Records provided START

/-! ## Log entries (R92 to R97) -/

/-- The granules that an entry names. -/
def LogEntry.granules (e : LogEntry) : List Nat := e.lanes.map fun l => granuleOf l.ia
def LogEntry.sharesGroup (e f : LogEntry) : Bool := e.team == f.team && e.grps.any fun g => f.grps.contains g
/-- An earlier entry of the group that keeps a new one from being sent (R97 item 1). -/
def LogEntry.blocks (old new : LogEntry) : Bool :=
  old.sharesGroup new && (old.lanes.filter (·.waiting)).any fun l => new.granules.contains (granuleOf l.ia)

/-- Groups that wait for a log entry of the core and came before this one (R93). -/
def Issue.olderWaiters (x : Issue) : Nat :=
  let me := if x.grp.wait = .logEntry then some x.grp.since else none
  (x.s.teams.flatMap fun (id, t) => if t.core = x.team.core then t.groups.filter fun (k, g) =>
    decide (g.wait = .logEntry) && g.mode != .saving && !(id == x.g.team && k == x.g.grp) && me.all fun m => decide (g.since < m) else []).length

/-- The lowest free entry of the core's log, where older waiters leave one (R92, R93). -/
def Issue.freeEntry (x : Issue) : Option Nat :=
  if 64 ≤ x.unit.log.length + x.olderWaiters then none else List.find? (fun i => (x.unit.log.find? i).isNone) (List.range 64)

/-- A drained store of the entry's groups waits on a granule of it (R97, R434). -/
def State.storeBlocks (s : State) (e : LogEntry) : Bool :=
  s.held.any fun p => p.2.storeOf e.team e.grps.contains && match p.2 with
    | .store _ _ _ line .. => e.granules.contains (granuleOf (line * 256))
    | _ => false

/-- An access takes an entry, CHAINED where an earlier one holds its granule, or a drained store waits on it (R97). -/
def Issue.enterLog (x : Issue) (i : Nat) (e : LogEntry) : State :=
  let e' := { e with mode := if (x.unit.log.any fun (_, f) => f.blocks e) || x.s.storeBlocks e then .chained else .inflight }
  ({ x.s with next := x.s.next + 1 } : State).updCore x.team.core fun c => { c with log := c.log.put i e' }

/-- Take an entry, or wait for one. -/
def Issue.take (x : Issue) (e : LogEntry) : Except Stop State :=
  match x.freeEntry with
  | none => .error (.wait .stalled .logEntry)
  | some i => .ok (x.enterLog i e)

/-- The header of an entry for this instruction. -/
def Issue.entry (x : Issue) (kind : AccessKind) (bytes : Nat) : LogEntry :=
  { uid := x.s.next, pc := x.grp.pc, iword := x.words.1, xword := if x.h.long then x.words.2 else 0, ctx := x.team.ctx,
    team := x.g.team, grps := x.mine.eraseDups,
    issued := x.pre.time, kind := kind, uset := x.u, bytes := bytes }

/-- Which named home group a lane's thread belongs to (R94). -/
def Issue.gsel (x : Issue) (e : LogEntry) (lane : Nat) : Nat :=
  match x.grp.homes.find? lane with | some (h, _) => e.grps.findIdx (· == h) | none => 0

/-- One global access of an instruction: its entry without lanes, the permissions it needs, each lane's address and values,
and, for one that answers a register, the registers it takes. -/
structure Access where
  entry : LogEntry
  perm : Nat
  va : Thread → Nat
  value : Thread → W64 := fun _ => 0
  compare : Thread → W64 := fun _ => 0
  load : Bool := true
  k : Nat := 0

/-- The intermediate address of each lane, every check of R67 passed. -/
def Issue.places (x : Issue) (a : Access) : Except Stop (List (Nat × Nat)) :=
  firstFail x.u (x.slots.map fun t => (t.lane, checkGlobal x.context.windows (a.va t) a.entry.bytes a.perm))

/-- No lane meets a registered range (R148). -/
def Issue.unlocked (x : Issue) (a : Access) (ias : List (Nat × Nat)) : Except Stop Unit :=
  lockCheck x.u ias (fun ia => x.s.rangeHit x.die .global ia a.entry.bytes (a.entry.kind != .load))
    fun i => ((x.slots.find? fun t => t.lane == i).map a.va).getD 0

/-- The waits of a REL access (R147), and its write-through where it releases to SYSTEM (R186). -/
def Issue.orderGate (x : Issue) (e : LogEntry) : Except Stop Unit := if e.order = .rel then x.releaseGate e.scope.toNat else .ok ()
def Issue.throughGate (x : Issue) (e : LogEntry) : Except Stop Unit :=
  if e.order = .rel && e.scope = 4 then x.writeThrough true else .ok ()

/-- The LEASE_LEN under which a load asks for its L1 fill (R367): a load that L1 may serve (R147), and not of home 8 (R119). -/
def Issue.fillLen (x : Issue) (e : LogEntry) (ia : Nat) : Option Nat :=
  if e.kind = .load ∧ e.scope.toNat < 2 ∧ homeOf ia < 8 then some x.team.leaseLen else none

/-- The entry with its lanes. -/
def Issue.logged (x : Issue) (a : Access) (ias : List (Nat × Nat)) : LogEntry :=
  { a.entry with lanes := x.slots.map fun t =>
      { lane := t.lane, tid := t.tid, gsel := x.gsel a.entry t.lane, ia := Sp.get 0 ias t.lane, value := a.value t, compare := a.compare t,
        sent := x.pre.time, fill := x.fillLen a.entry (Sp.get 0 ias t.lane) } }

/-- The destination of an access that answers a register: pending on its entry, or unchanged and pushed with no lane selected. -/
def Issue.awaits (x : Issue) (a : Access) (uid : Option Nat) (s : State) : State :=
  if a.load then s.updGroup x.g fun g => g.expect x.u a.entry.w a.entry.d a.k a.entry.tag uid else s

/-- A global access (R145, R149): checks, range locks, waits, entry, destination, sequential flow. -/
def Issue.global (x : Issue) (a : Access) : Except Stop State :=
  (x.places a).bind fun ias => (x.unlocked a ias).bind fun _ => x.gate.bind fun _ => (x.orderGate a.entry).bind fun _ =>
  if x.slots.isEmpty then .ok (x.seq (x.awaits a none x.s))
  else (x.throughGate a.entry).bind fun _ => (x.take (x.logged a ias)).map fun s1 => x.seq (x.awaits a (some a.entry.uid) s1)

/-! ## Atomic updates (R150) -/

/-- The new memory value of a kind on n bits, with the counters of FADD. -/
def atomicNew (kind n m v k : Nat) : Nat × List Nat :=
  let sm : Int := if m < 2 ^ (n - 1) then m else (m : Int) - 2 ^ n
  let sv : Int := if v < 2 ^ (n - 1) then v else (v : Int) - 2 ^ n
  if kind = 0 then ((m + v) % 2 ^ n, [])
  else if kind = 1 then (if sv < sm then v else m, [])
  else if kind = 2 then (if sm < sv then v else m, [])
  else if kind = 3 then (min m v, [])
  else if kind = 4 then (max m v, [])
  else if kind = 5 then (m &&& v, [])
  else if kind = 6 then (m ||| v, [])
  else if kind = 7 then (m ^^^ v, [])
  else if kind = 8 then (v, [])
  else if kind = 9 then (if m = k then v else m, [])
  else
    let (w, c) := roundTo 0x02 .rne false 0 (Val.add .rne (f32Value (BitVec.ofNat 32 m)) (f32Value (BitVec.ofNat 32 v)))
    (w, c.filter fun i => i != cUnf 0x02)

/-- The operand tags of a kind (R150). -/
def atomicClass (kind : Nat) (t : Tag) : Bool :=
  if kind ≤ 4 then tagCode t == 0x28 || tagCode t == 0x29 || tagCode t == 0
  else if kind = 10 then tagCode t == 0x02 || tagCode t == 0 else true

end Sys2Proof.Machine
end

Records provided END

Assignment
Give back all of the entries above, unchanged in every word.

Solution to the problem
/-! ## Log entries (R92 to R97) -/

/-- The granules that an entry names. -/
def LogEntry.granules (e : LogEntry) : List Nat := e.lanes.map fun l => granuleOf l.ia
def LogEntry.sharesGroup (e f : LogEntry) : Bool := e.team == f.team && e.grps.any fun g => f.grps.contains g
/-- An earlier entry of the group that keeps a new one from being sent (R97 item 1). -/
def LogEntry.blocks (old new : LogEntry) : Bool :=
  old.sharesGroup new && (old.lanes.filter (·.waiting)).any fun l => new.granules.contains (granuleOf l.ia)

/-- Groups that wait for a log entry of the core and came before this one (R93). -/
def Issue.olderWaiters (x : Issue) : Nat :=
  let me := if x.grp.wait = .logEntry then some x.grp.since else none
  (x.s.teams.flatMap fun (id, t) => if t.core = x.team.core then t.groups.filter fun (k, g) =>
    decide (g.wait = .logEntry) && g.mode != .saving && !(id == x.g.team && k == x.g.grp) && me.all fun m => decide (g.since < m) else []).length

/-- The lowest free entry of the core's log, where older waiters leave one (R92, R93). -/
def Issue.freeEntry (x : Issue) : Option Nat :=
  if 64 ≤ x.unit.log.length + x.olderWaiters then none else List.find? (fun i => (x.unit.log.find? i).isNone) (List.range 64)

/-- A drained store of the entry's groups waits on a granule of it (R97, R434). -/
def State.storeBlocks (s : State) (e : LogEntry) : Bool :=
  s.held.any fun p => p.2.storeOf e.team e.grps.contains && match p.2 with
    | .store _ _ _ line .. => e.granules.contains (granuleOf (line * 256))
    | _ => false

/-- An access takes an entry, CHAINED where an earlier one holds its granule, or a drained store waits on it (R97). -/
def Issue.enterLog (x : Issue) (i : Nat) (e : LogEntry) : State :=
  let e' := { e with mode := if (x.unit.log.any fun (_, f) => f.blocks e) || x.s.storeBlocks e then .chained else .inflight }
  ({ x.s with next := x.s.next + 1 } : State).updCore x.team.core fun c => { c with log := c.log.put i e' }

/-- Take an entry, or wait for one. -/
def Issue.take (x : Issue) (e : LogEntry) : Except Stop State :=
  match x.freeEntry with
  | none => .error (.wait .stalled .logEntry)
  | some i => .ok (x.enterLog i e)

/-- The header of an entry for this instruction. -/
def Issue.entry (x : Issue) (kind : AccessKind) (bytes : Nat) : LogEntry :=
  { uid := x.s.next, pc := x.grp.pc, iword := x.words.1, xword := if x.h.long then x.words.2 else 0, ctx := x.team.ctx,
    team := x.g.team, grps := x.mine.eraseDups,
    issued := x.pre.time, kind := kind, uset := x.u, bytes := bytes }

/-- Which named home group a lane's thread belongs to (R94). -/
def Issue.gsel (x : Issue) (e : LogEntry) (lane : Nat) : Nat :=
  match x.grp.homes.find? lane with | some (h, _) => e.grps.findIdx (· == h) | none => 0

/-- One global access of an instruction: its entry without lanes, the permissions it needs, each lane's address and values,
and, for one that answers a register, the registers it takes. -/
structure Access where
  entry : LogEntry
  perm : Nat
  va : Thread → Nat
  value : Thread → W64 := fun _ => 0
  compare : Thread → W64 := fun _ => 0
  load : Bool := true
  k : Nat := 0

/-- The intermediate address of each lane, every check of R67 passed. -/
def Issue.places (x : Issue) (a : Access) : Except Stop (List (Nat × Nat)) :=
  firstFail x.u (x.slots.map fun t => (t.lane, checkGlobal x.context.windows (a.va t) a.entry.bytes a.perm))

/-- No lane meets a registered range (R148). -/
def Issue.unlocked (x : Issue) (a : Access) (ias : List (Nat × Nat)) : Except Stop Unit :=
  lockCheck x.u ias (fun ia => x.s.rangeHit x.die .global ia a.entry.bytes (a.entry.kind != .load))
    fun i => ((x.slots.find? fun t => t.lane == i).map a.va).getD 0

/-- The waits of a REL access (R147), and its write-through where it releases to SYSTEM (R186). -/
def Issue.orderGate (x : Issue) (e : LogEntry) : Except Stop Unit := if e.order = .rel then x.releaseGate e.scope.toNat else .ok ()
def Issue.throughGate (x : Issue) (e : LogEntry) : Except Stop Unit :=
  if e.order = .rel && e.scope = 4 then x.writeThrough true else .ok ()

/-- The LEASE_LEN under which a load asks for its L1 fill (R367): a load that L1 may serve (R147), and not of home 8 (R119). -/
def Issue.fillLen (x : Issue) (e : LogEntry) (ia : Nat) : Option Nat :=
  if e.kind = .load ∧ e.scope.toNat < 2 ∧ homeOf ia < 8 then some x.team.leaseLen else none

/-- The entry with its lanes. -/
def Issue.logged (x : Issue) (a : Access) (ias : List (Nat × Nat)) : LogEntry :=
  { a.entry with lanes := x.slots.map fun t =>
      { lane := t.lane, tid := t.tid, gsel := x.gsel a.entry t.lane, ia := Sp.get 0 ias t.lane, value := a.value t, compare := a.compare t,
        sent := x.pre.time, fill := x.fillLen a.entry (Sp.get 0 ias t.lane) } }

/-- The destination of an access that answers a register: pending on its entry, or unchanged and pushed with no lane selected. -/
def Issue.awaits (x : Issue) (a : Access) (uid : Option Nat) (s : State) : State :=
  if a.load then s.updGroup x.g fun g => g.expect x.u a.entry.w a.entry.d a.k a.entry.tag uid else s

/-- A global access (R145, R149): checks, range locks, waits, entry, destination, sequential flow. -/
def Issue.global (x : Issue) (a : Access) : Except Stop State :=
  (x.places a).bind fun ias => (x.unlocked a ias).bind fun _ => x.gate.bind fun _ => (x.orderGate a.entry).bind fun _ =>
  if x.slots.isEmpty then .ok (x.seq (x.awaits a none x.s))
  else (x.throughGate a.entry).bind fun _ => (x.take (x.logged a ias)).map fun s1 => x.seq (x.awaits a (some a.entry.uid) s1)

/-! ## Atomic updates (R150) -/

/-- The new memory value of a kind on n bits, with the counters of FADD. -/
def atomicNew (kind n m v k : Nat) : Nat × List Nat :=
  let sm : Int := if m < 2 ^ (n - 1) then m else (m : Int) - 2 ^ n
  let sv : Int := if v < 2 ^ (n - 1) then v else (v : Int) - 2 ^ n
  if kind = 0 then ((m + v) % 2 ^ n, [])
  else if kind = 1 then (if sv < sm then v else m, [])
  else if kind = 2 then (if sm < sv then v else m, [])
  else if kind = 3 then (min m v, [])
  else if kind = 4 then (max m v, [])
  else if kind = 5 then (m &&& v, [])
  else if kind = 6 then (m ||| v, [])
  else if kind = 7 then (m ^^^ v, [])
  else if kind = 8 then (v, [])
  else if kind = 9 then (if m = k then v else m, [])
  else
    let (w, c) := roundTo 0x02 .rne false 0 (Val.add .rne (f32Value (BitVec.ofNat 32 m)) (f32Value (BitVec.ofNat 32 v)))
    (w, c.filter fun i => i != cUnf 0x02)

/-- The operand tags of a kind (R150). -/
def atomicClass (kind : Nat) (t : Tag) : Bool :=
  if kind ≤ 4 then tagCode t == 0x28 || tagCode t == 0x29 || tagCode t == 0
  else if kind = 10 then tagCode t == 0x02 || tagCode t == 0 else true

end Sys2Proof.Machine
end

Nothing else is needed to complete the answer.